- [PROVIDED RECORDS]
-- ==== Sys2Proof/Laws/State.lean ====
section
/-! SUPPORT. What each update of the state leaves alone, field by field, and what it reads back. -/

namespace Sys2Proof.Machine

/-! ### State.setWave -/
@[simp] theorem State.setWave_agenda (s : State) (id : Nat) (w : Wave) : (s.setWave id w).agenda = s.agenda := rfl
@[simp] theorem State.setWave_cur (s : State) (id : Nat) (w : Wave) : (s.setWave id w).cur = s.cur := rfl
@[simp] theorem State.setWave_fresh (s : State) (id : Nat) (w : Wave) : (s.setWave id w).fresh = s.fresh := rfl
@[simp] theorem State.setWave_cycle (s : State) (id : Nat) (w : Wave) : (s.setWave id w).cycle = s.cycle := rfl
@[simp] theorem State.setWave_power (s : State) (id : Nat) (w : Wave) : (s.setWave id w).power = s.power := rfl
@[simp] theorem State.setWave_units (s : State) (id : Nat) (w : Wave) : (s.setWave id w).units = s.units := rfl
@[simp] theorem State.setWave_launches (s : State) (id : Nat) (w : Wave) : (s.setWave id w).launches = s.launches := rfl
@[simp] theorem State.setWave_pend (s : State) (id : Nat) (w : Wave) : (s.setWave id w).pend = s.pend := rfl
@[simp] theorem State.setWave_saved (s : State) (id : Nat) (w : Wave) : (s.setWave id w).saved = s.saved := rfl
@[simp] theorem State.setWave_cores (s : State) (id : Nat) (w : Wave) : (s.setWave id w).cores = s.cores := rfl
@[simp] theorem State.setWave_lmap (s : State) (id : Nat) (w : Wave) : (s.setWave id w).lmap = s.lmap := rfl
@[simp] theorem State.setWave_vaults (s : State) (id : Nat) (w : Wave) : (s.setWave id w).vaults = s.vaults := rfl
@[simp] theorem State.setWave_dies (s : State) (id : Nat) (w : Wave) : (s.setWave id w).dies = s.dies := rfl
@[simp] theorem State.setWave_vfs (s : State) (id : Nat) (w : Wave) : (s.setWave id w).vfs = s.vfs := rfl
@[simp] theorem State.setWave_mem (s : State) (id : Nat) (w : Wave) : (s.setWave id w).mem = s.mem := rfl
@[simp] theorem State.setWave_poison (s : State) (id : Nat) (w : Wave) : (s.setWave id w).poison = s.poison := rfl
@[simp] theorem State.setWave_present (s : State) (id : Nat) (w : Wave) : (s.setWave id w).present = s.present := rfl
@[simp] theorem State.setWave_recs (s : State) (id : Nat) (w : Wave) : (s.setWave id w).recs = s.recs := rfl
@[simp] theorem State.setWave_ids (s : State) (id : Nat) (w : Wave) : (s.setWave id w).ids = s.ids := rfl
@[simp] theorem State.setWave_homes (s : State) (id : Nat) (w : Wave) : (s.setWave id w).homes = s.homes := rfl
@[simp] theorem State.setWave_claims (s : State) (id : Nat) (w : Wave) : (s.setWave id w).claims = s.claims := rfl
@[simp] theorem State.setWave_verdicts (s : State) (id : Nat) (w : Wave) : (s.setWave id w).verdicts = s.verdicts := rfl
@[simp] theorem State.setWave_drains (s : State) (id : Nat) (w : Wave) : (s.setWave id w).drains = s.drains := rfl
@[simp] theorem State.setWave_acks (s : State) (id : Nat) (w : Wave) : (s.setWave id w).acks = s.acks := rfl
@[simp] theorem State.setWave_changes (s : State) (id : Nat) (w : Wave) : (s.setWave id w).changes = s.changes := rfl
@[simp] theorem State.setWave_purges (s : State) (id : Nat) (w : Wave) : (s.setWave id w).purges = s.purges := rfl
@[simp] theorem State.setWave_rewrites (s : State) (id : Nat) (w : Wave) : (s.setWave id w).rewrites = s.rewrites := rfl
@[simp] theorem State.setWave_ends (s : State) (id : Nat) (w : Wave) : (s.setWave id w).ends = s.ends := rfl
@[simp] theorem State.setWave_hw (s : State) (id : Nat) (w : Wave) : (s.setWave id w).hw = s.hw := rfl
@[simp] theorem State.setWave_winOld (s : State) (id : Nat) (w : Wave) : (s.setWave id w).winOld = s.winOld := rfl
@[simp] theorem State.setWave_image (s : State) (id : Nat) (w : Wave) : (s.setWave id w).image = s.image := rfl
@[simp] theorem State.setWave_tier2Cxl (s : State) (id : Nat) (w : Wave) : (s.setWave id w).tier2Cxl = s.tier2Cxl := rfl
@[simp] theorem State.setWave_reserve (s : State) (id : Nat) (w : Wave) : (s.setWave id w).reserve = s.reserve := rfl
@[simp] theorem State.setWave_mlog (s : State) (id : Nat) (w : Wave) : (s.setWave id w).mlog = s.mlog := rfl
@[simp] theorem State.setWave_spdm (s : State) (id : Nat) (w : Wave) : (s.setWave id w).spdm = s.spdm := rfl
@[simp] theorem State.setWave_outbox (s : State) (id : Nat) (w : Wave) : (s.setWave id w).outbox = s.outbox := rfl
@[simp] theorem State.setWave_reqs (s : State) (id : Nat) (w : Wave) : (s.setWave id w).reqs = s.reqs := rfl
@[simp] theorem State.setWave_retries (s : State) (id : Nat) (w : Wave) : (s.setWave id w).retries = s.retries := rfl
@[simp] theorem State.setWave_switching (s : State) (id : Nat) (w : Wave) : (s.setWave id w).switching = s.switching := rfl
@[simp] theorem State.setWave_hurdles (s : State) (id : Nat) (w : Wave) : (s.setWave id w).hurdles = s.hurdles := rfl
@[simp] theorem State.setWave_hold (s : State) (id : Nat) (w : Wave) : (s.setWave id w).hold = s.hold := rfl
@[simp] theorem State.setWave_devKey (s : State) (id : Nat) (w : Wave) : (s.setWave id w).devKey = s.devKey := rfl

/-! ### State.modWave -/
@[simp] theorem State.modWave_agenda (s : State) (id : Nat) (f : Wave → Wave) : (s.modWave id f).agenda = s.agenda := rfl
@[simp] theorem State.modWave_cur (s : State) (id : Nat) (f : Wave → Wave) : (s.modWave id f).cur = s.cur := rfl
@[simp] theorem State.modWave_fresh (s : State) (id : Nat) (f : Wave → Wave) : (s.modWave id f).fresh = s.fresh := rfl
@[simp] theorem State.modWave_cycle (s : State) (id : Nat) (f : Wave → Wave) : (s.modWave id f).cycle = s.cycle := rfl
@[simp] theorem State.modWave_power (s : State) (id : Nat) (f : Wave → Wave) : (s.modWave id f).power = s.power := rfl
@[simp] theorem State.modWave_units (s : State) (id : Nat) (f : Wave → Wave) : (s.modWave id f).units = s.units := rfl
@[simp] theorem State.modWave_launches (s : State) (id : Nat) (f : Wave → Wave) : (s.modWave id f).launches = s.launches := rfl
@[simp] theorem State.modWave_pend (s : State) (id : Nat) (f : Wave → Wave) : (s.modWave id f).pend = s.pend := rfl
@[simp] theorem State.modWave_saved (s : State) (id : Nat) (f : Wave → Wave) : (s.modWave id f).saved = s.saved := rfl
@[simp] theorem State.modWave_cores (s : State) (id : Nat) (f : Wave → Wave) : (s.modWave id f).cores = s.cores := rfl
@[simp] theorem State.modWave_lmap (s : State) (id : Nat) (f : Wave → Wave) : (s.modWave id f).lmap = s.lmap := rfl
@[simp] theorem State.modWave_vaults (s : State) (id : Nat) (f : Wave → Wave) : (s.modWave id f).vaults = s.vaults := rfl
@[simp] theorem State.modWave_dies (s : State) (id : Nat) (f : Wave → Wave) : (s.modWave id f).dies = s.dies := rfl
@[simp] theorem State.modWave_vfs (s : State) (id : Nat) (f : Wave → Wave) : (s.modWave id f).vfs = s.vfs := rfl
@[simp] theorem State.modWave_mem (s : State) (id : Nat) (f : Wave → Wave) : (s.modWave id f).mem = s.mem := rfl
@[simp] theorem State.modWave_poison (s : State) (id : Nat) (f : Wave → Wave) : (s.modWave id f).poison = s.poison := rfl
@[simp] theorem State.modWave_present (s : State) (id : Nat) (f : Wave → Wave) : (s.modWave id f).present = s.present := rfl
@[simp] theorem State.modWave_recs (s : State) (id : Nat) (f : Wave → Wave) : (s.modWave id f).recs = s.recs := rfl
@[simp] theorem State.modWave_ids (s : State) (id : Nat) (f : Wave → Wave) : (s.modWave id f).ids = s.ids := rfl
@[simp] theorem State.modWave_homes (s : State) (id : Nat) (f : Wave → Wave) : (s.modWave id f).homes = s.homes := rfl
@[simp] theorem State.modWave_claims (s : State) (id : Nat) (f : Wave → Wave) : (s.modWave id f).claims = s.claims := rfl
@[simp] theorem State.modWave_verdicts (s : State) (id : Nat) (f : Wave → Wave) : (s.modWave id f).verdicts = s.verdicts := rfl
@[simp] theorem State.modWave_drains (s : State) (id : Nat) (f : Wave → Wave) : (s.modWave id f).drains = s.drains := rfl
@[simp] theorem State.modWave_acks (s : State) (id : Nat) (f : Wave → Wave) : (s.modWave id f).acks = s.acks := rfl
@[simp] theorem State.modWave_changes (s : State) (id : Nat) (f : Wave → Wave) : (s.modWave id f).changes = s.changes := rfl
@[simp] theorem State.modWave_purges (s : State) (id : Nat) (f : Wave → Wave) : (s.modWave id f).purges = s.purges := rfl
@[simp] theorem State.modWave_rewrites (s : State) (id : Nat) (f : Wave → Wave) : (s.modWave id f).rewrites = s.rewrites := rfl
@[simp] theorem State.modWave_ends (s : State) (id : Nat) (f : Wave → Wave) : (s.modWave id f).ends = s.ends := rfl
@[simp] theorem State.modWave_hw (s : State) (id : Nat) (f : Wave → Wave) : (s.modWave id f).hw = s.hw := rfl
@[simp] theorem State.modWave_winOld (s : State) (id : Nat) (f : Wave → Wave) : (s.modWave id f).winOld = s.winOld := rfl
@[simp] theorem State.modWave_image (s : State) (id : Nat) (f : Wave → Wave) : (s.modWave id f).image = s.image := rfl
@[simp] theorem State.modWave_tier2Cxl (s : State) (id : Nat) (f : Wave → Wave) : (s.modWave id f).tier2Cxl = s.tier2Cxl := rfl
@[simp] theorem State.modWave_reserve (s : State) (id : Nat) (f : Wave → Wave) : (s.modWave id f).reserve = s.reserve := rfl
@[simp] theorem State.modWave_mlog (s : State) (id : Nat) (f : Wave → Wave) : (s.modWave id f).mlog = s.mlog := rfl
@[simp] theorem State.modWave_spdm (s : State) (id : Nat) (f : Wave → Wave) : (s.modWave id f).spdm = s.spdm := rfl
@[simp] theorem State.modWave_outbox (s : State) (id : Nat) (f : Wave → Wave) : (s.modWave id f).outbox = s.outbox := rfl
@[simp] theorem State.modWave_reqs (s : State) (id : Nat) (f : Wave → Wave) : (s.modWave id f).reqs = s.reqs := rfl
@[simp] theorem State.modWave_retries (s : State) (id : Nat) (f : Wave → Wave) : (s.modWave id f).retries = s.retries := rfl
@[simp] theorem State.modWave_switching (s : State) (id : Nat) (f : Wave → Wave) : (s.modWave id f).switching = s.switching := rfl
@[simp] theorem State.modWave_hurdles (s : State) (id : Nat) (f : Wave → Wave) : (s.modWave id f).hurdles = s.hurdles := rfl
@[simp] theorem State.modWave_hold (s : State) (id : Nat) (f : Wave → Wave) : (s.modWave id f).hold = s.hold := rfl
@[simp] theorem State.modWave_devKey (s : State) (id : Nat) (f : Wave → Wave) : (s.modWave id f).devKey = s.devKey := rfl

- [TRY IT] For the material above, reproduce exactly the lines from the line with "w).devKey = s.devKey := rfl" to the line with "f).power = s.power := rfl", inclusive, and exclude all others.

- [ANSWER BELOW]
@[simp] theorem State.setWave_devKey (s : State) (id : Nat) (w : Wave) : (s.setWave id w).devKey = s.devKey := rfl

/-! ### State.modWave -/
@[simp] theorem State.modWave_agenda (s : State) (id : Nat) (f : Wave → Wave) : (s.modWave id f).agenda = s.agenda := rfl
@[simp] theorem State.modWave_cur (s : State) (id : Nat) (f : Wave → Wave) : (s.modWave id f).cur = s.cur := rfl
@[simp] theorem State.modWave_fresh (s : State) (id : Nat) (f : Wave → Wave) : (s.modWave id f).fresh = s.fresh := rfl
@[simp] theorem State.modWave_cycle (s : State) (id : Nat) (f : Wave → Wave) : (s.modWave id f).cycle = s.cycle := rfl
@[simp] theorem State.modWave_power (s : State) (id : Nat) (f : Wave → Wave) : (s.modWave id f).power = s.power := rfl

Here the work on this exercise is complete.